1 5 . . -2 -2 . . . . .
2 . 3 . . . -2 . . . .
3 . . 1 . . . . . . .
4 -2 . . 3 . 1 -2.0 . . .
5 -2 . . . 3 1 . -2.0 . .
6 . -2 . 1 1 4 -2.0 -2.0 . .
7 . . . -2 . -2 4.5 0.5 -1.000000 .
8 . . . . -2 -2 0.5 4.5 -1.000000 .
9 . . . . . . -1.0 -1.0 4.909091 -2.909091
10 . . . . . . . . -2.909091 2.909091
you can clearly see the structure and it soon becomes obvious why such a storage is more efficient.

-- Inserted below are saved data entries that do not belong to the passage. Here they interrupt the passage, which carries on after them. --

-- ==== Sys2Proof/Laws/FrameC.lean ====
section
/-! SUPPORT. The frame of the commands of partsTime: what every operation they use, and each of them, leaves alone. -/

namespace Sys2Proof.Machine

set_option Elab.async false

/-- What the commands of partsTime leave alone. -/
def State.keptC (s : State) : Nat × Otp × SecSt × SelfTestSt × BootSt × List Instr :=
  (s.now, s.otp, s.sec, s.bist, s.boot, s.pending)

@[simp] theorem keptC_modOut (s : State) (f) : (s.modOut f).keptC = s.keptC := by have h : (s.modOut f).keptC = s.keptC := rfl; exact h
@[simp] theorem keptC_modHost (s : State) (f) : (s.modHost f).keptC = s.keptC := by have h : (s.modHost f).keptC = s.keptC := rfl; exact h
@[simp] theorem keptC_modTime (s : State) (f) : (s.modTime f).keptC = s.keptC := by have h : (s.modTime f).keptC = s.keptC := rfl; exact h
@[simp] theorem keptC_modSet (s : State) (f) : (s.modSet f).keptC = s.keptC := by have h : (s.modSet f).keptC = s.keptC := rfl; exact h
@[simp] theorem keptC_modFb (s : State) (f) : (s.modFb f).keptC = s.keptC := by have h : (s.modFb f).keptC = s.keptC := rfl; exact h
@[simp] theorem keptC_modRtc (s : State) (f) : (s.modRtc f).keptC = s.keptC := by have h : (s.modRtc f).keptC = s.keptC := rfl; exact h
@[simp] theorem keptC_modPar (s : State) (f) : (s.modPar f).keptC = s.keptC := by have h : (s.modPar f).keptC = s.keptC := rfl; exact h
@[simp] theorem keptC_modMac (s : State) (f) : (s.modMac f).keptC = s.keptC := by have h : (s.modMac f).keptC = s.keptC := rfl; exact h
@[simp] theorem keptC_modUpd (s : State) (f) : (s.modUpd f).keptC = s.keptC := by have h : (s.modUpd f).keptC = s.keptC := rfl; exact h
@[simp] theorem keptC_modPwr (s : State) (f) : (s.modPwr f).keptC = s.keptC := by have h : (s.modPwr f).keptC = s.keptC := rfl; exact h
@[simp] theorem keptC_draw (s : State) : s.draw.keptC = s.keptC := by have h : s.draw.keptC = s.keptC := rfl; exact h
@[simp] theorem keptC_free (s : State) (n : Nat) : ({ s with freeIdx := n } : State).keptC = s.keptC := rfl
@[simp] theorem keptC_modTwin (s : State) (f) : (s.modTwin f).keptC = s.keptC := by have h : (s.modTwin f).keptC = s.keptC := rfl; exact h
@[simp] theorem keptC_modLamp (s : State) (f) : (s.modLamp f).keptC = s.keptC := by have h : (s.modLamp f).keptC = s.keptC := rfl; exact h
@[simp] theorem keptC_modMeter (s : State) (f) : (s.modMeter f).keptC = s.keptC := by have h : (s.modMeter f).keptC = s.keptC := rfl; exact h
@[simp] theorem keptC_modTruss (s : State) (f) : (s.modTruss f).keptC = s.keptC := by have h : (s.modTruss f).keptC = s.keptC := rfl; exact h
@[simp] theorem keptC_foldl {α : Type} (f : State → α → State) (h : ∀ s x, (f s x).keptC = s.keptC) (l : List α) (s : State) :
    (l.foldl f s).keptC = s.keptC := by
  induction l generalizing s with
  | nil => rfl
  | cons a l ih => simp only [List.foldl_cons, ih, h]
@[simp] theorem keptC_ite (c : Prop) [Decidable c] (a b : State) : (if c then a else b).keptC = if c then a.keptC else b.keptC := by
  split <;> rfl
theorem keptC_foldl2 {α : Type} (f : State → α → State) (h : ∀ s x, (f s x).keptC = s.keptC) (l : List α) (s u : State)
    (e : s.keptC = u.keptC) : (l.foldl f s).keptC = u.keptC := by rw [keptC_foldl f h, e]
@[simp] theorem onBank_keptC (k : Nat) (f : State → State) (s : State) (hf : ∀ u, (f u).keptC = u.keptC) : (onBank k f s).keptC = s.keptC := by simp [onBank, hf]
@[simp] theorem twinPut_keptC (type : Nat) (payload : Bytes) (s : State)  : (twinPut type payload s).keptC = s.keptC := by simp [twinPut]
@[simp] theorem twinSend_keptC (type : Nat) (payload : Bytes) (s : State)  : (twinSend type payload s).keptC = s.keptC := by simp [twinSend]
@[simp] theorem State_modSession_keptC (s : State) (sid : Nat) (f : Session → Session)  : (State.modSession s sid f).keptC = s.keptC := by simp [State.modSession]
@[simp] theorem pushNotice_keptC (sid : Nat) (build : Nat → Bytes) (s : State)  : (pushNotice sid build s).keptC = s.keptC := by simp [pushNotice]
@[simp] theorem giveCredits_keptC (sid n : Nat) (s : State)  : (giveCredits sid n s).keptC = s.keptC := by
  unfold giveCredits
  (try dsimp only)
  (repeat' split)
  all_goals (try simp)

@[simp] theorem creditNotice_keptC (sid : Nat) (s : State)  : (creditNotice sid s).keptC = s.keptC := by
  unfold creditNotice
  (try dsimp only)
  (repeat' split)
  all_goals (try simp)

@[simp] theorem noticeTo_keptC (dest : Option Nat) (code tag : Nat) (rec : Bytes) (s : State)  : (noticeTo dest code tag rec s).keptC = s.keptC := by
  unfold noticeTo
  (try dsimp only)
  (repeat' split)
  all_goals (try simp)

@[simp] theorem recordEv_keptC (code source sev : Nat) (payload : Bytes) (dest : Option Nat) (tag : Nat) (s : State)  : (recordEv code source sev payload dest tag s).keptC = s.keptC := by simp [recordEv]
@[simp] theorem ev_keptC (code : Nat) (payload : Bytes) (s : State)  : (ev code payload s).keptC = s.keptC := by simp [ev]
@[simp] theorem evL_keptC (n code : Nat) (payload : Bytes) (s : State)  : (evL n code payload s).keptC = s.keptC := by simp [evL]
@[simp] theorem evS_keptC (sid tag code : Nat) (payload : Bytes) (s : State)  : (evS sid tag code payload s).keptC = s.keptC := by simp [evS]
@[simp] theorem checkBacklog_keptC (sid : Nat) (s : State)  : (checkBacklog sid s).keptC = s.keptC := by
  unfold checkBacklog
  (try dsimp only)
  (repeat' split)
  all_goals (try simp)

@[simp] theorem checkInbound_keptC (s : State)  : (checkInbound s).keptC = s.keptC := by simp [checkInbound]
@[simp] theorem pushBare_keptC (t : Transport) (bytes : Bytes) (seq : Nat) (s : State)  : (pushBare t bytes seq s).keptC = s.keptC := by simp [pushBare]
@[simp] theorem State_modCmd_keptC (s : State) (seq : Nat) (f : LiveCmd → LiveCmd)  : (State.modCmd s seq f).keptC = s.keptC := by simp [State.modCmd]
@[simp] theorem complete_keptC (c : LiveCmd) (status detail : Nat) (params : Bytes) (s : State)  : (complete c status detail params s).keptC = s.keptC := by simp [complete]
@[simp] theorem fail_keptC (c : LiveCmd) (status detail : Nat) (s : State)  : (fail c status detail s).keptC = s.keptC := by simp [fail]
@[simp] theorem completeAll_keptC (p : LiveCmd → Bool) (status detail : Nat) (params : Bytes) (s : State)  : (completeAll p status detail params s).keptC = s.keptC := by simp [completeAll]
@[simp] theorem completeEach_keptC (p : LiveCmd → Bool) (status detail : Nat) (params : LiveCmd → Bytes) (s : State)  : (completeEach p status detail params s).keptC = s.keptC := by simp [completeEach]
@[simp] theorem dropPend_keptC (s : State)  : (dropPend s).keptC = s.keptC := by simp [dropPend]
@[simp] theorem lateSuccess_keptC (p : LateRec → Bool) (status : Nat) (s : State)  : (lateSuccess p status s).keptC = s.keptC := by simp [lateSuccess]
@[simp] theorem closeSession_keptC (sid : Nat) (s : State)  : (closeSession sid s).keptC = s.keptC := by
  unfold closeSession
  (try dsimp only)
  (repeat' split)
  all_goals (try simp)

@[simp] theorem closeSessions_keptC (p : Session → Bool) (s : State)  : (closeSessions p s).keptC = s.keptC := by
  unfold closeSessions
  (try simp)
  (repeat' (split <;> try simp))

@[simp] theorem takeControl_keptC (a : Agent) (s : State)  : (takeControl a s).keptC = s.keptC := by simp [takeControl]
@[simp] theorem refreshLdEn_keptC (s : State)  : (refreshLdEn s).keptC = s.keptC := by simp [refreshLdEn]
@[simp] theorem writeCopy_keptC (toB : Bool) (t old : TotalsCopy) (s : State)  : (writeCopy toB t old s).keptC = s.keptC := by simp [writeCopy]
@[simp] theorem saveTotals_keptC (kind : Nat) (s : State)  : (saveTotals kind s).keptC = s.keptC := by simp [saveTotals]
@[simp] theorem setAddend_keptC (a : Int) (s : State)  : (setAddend a s).keptC = s.keptC := by simp [setAddend]
@[simp] theorem toHoldover_keptC (s : State)  : (toHoldover s).keptC = s.keptC := by simp [toHoldover]
@[simp] theorem accountState_keptC (s : State)  : (accountState s).keptC = s.keptC := by simp [accountState]
@[simp] theorem setPState_keptC (q : PState) (s : State)  : (setPState q s).keptC = s.keptC := by simp [setPState]
@[simp] theorem toRun_keptC (s : State)  : (toRun s).keptC = s.keptC := by simp [toRun]
@[simp] theorem loseLease_keptC (s : State)  : (loseLease s).keptC = s.keptC := by simp [loseLease]
@[simp] theorem dropLeaseOut_keptC (s : State)  : (dropLeaseOut s).keptC = s.keptC := by simp [dropLeaseOut]
@[simp] theorem modJoint_keptC (j : Nat) (f : Joint → Joint) (s : State)  : (modJoint j f s).keptC = s.keptC := rfl
@[simp] theorem crossNote_keptC (j code : Nat) (payload : Bytes) (s : State)  : (crossNote j code payload s).keptC = s.keptC := by simp [crossNote]
@[simp] theorem takeEdges_keptC (ago : Nat) (edges : List Nat) (s : State)  : (takeEdges ago edges s).keptC = s.keptC := by simp [takeEdges]
@[simp] theorem takeBits_keptC (edges : List Nat) (s : State)  : (takeBits edges s).keptC = s.keptC := by simp [takeBits]
@[simp] theorem startPulse_keptC (k : Nat) (s : State)  : (startPulse k s).keptC = s.keptC := by
  unfold startPulse
  (try dsimp only)
  (repeat' split)
  all_goals (try simp)

@[simp] theorem startPulses_keptC (s : State)  : (startPulses s).keptC = s.keptC := by simp [startPulses]
@[simp] theorem duePulses_keptC (k n : Nat) (s : State)  : (duePulses k n s).keptC = s.keptC := by
  unfold duePulses
  (try dsimp only)
  (repeat' split)
  all_goals (try simp)

@[simp] theorem feedPout_keptC (k r x : Nat) (s : State)  : (feedPout k r x s).keptC = s.keptC := by
  unfold feedPout
  (try dsimp only)
  (repeat' split)
  all_goals (try simp)

@[simp] theorem addEnergy_keptC (r x : Nat) (s : State)  : (addEnergy r x s).keptC = s.keptC := by simp [addEnergy]
@[simp] theorem routePair_keptC (r : Nat) (x : Int) (s : State)  : (routePair r x s).keptC = s.keptC := by simp [routePair]
@[simp] theorem routeCycle_keptC (ph : Nat) (e : CycleEnergy) (s : State)  : (routeCycle ph e s).keptC = s.keptC := by simp [routeCycle]
@[simp] theorem routePhase_keptC (ph until_ : Nat) (s : State)  : (routePhase ph until_ s).keptC = s.keptC := by simp [routePhase]
@[simp] theorem noteRouted_keptC (ph : Nat) (s : State)  : (noteRouted ph s).keptC = s.keptC := by simp [noteRouted]
@[simp] theorem routeTotal_keptC (s : State)  : (routeTotal s).keptC = s.keptC := by simp [routeTotal]
@[simp] theorem closeTotals_keptC (until_ : Nat) (s : State)  : (closeTotals until_ s).keptC = s.keptC := by simp [closeTotals]
@[simp] theorem flushNow_keptC (s : State)  : (flushNow s).keptC = s.keptC := by simp [flushNow]
@[simp] theorem zeroCrossing_keptC (ph : Nat) (s : State)  : (zeroCrossing ph s).keptC = s.keptC := by simp [zeroCrossing]
@[simp] theorem windowReason_keptC (bit : Nat) (s : State)  : (windowReason bit s).keptC = s.keptC := by simp [windowReason]
@[simp] theorem markFilled_keptC (s : State)  : (markFilled s).keptC = s.keptC := by simp [markFilled]
@[simp] theorem fillLast_keptC (s : State)  : (fillLast s).keptC = s.keptC := by
  unfold fillLast
  (try dsimp only)
  (repeat' split)
  all_goals (try simp)

@[simp] theorem creditGap_keptC (ns : Nat) (s : State)  : (creditGap ns s).keptC = s.keptC := by simp [creditGap]
@[simp] theorem resumePath_keptC (drop : Bool) (s : State)  : (resumePath drop s).keptC = s.keptC := by simp [resumePath]
@[simp] theorem nextSecond_keptC (freq : Nat) (s : State)  : (nextSecond freq s).keptC = s.keptC := by simp [nextSecond]
@[simp] theorem scheduleStart_keptC (at_ : Nat) (s : State)  : (scheduleStart at_ s).keptC = s.keptC := by simp [scheduleStart]
@[simp] theorem autoStart_keptC (s : State)  : (autoStart s).keptC = s.keptC := by simp [autoStart]
@[simp] theorem setContactor_keptC (k : Nat) (level : Bool) (s : State)  : (setContactor k level s).keptC = s.keptC := by simp [setContactor]
@[simp] theorem fallbackDrive_keptC (k : Nat) (s : State)  : (fallbackDrive k s).keptC = s.keptC := by
  unfold fallbackDrive
  (try dsimp only)
  (repeat' split)
  all_goals (try simp)

@[simp] theorem fallbackEval_keptC (s : State)  : (fallbackEval s).keptC = s.keptC := by simp [fallbackEval]
@[simp] theorem seqTakes_keptC (s : State)  : (seqTakes s).keptC = s.keptC := by simp [seqTakes]
@[simp] theorem faultRecord_keptC (source cls : Nat) (payload : Bytes) (s : State)  : (faultRecord source cls payload s).keptC = s.keptC := by simp [faultRecord]
@[simp] theorem raiseCE_keptC (source : Nat) (payload : Bytes) (s : State)  : (raiseCE source payload s).keptC = s.keptC := by simp [raiseCE]
@[simp] theorem runCmd_keptC (op sid tag : Nat) (body : LiveCmd → State → State) (s : State) (hbody : ∀ x0 u, (body x0 u).keptC = u.keptC) : (runCmd op sid tag body s).keptC = s.keptC := by
  unfold runCmd
  (try dsimp only)
  (repeat' split)
  all_goals (try simp [hbody])

@[simp] theorem waitFor_keptC (c : LiveCmd) (w : Wait) (work : List Nat) (s : State)  : (waitFor c w work s).keptC = s.keptC := by simp [waitFor]
@[simp] theorem recordOverrun_keptC (j : Nat) (s : State)  : (recordOverrun j s).keptC = s.keptC := by simp [recordOverrun]
@[simp] theorem recordFlushed_keptC (j : Nat) (s : State)  : (recordFlushed j s).keptC = s.keptC := by simp [recordFlushed]
@[simp] theorem pulseLanded_keptC (j : Nat) (s : State)  : (pulseLanded j s).keptC = s.keptC := by simp [pulseLanded]
@[simp] theorem jointSend_keptC (j : Nat) (s : State)  : (jointSend j s).keptC = s.keptC := by simp [jointSend]
@[simp] theorem landCrossed_keptC (j k : Nat) (s : State)  : (landCrossed j k s).keptC = s.keptC := by simp [landCrossed]
@[simp] theorem crossEv_keptC (j code : Nat) (payload : Bytes) (s : State)  : (crossEv j code payload s).keptC = s.keptC := by simp [crossEv]
@[simp] theorem jointDeliver_keptC (j : Nat) (s : State)  : (jointDeliver j s).keptC = s.keptC := by
  unfold jointDeliver
  (try dsimp only)
  (repeat' split)
  all_goals (try simp)

@[simp] theorem flushJoint_keptC (j : Nat) (s : State)  : (flushJoint j s).keptC = s.keptC := by simp [flushJoint]
@[simp] theorem recordOverruns_keptC (s : State)  : (recordOverruns s).keptC = s.keptC := by simp [recordOverruns]
@[simp] theorem pmbusWrite_keptC (command : Nat) (data : Bytes) (s : State)  : (pmbusWrite command data s).keptC = s.keptC := by simp [pmbusWrite]
@[simp] theorem pmbusRead_keptC (command : Nat) (s : State)  : (pmbusRead command s).keptC = s.keptC := by simp [pmbusRead]
@[simp] theorem sendVout_keptC (exponent : Int) (mv : Nat) (s : State)  : (sendVout exponent mv s).keptC = s.keptC := by simp [sendVout]
@[simp] theorem requestVout_keptC (mv attempt : Nat) (s : State)  : (requestVout mv attempt s).keptC = s.keptC := by simp [requestVout]
@[simp] theorem countAbort_keptC (point : Nat) (s : State)  : (countAbort point s).keptC = s.keptC := by simp [countAbort]
@[simp] theorem beginExit_keptC (s : State)  : (beginExit s).keptC = s.keptC := by simp [beginExit]
@[simp] theorem recordWake_keptC (cause : Nat) (s : State)  : (recordWake cause s).keptC = s.keptC := by simp [recordWake]
@[simp] theorem wakeUp_keptC (cause : Nat) (s : State)  : (wakeUp cause s).keptC = s.keptC := by
  unfold wakeUp
  (try dsimp only)
  (repeat' split)
  all_goals (try simp)

@[simp] theorem fireAlarm_keptC (i flags instants t : Nat) (s : State)  : (fireAlarm i flags instants t s).keptC = s.keptC := by simp [fireAlarm]
@[simp] theorem matchAlarm_keptC (i t : Nat) (s : State)  : (matchAlarm i t s).keptC = s.keptC := by
  unfold matchAlarm
  (try dsimp only)
  (repeat' split)
  all_goals (try simp)

@[simp] theorem rtcAlarmMatch_keptC (s : State)  : (rtcAlarmMatch s).keptC = s.keptC := by simp [rtcAlarmMatch]
@[simp] theorem alarmStep_keptC (i a b : Nat) (s : State)  : (alarmStep i a b s).keptC = s.keptC := by
  unfold alarmStep
  (try dsimp only)
  (repeat' split)
  all_goals (try simp)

If we want to go back from matrix to triplet form (this might be useful if we want to create a matrix for programs as ASReml) we can use the following code:
## Convert back to triplet form - first the matrix
tmp2 <- as(AInv2, "dsTMatrix")
## ... - now to data.frame
tmp3 <- data.frame(Row=tmp2@i + 1, Column=tmp2@j + 1, Ainverse=tmp2@x)
## Sort
tmp3 <- tmp3[order(tmp3$Row, tmp3$Column), ]
## Test that we get the same stuff
any((tmp[, 3] - tmp3[, 3]) > 0)
## ASReml-R specificities
attr(x=tmp3, which="rowNames") <- rownames(tmp)
attr(x=tmp3, which="geneticGroups") <- c(0, 0)

4 comments:

Anonymous said...

Possible typo: Both code snippets are identical (for full and sparse inverse).

Gorjanc Gregor said...

Tnx! It is fixed now. Typing R code is a pain with blogger as it keeps destroying the "layout" - spacing between letters.

Luis said...

Thanks for the code. Nice to see other people doing fun things with asreml-r; it is a shame that the package is proprietary limiting the number of users.

Gorjanc Gregor said...

For reference, in the above code we can omit as(..., "dsCMatrix") part as we can easily also work with the "dsTMatrix" class, especially if we want to export triplets to some file as has been show above (then you do not need to transform back to the "dsTMatrix" class).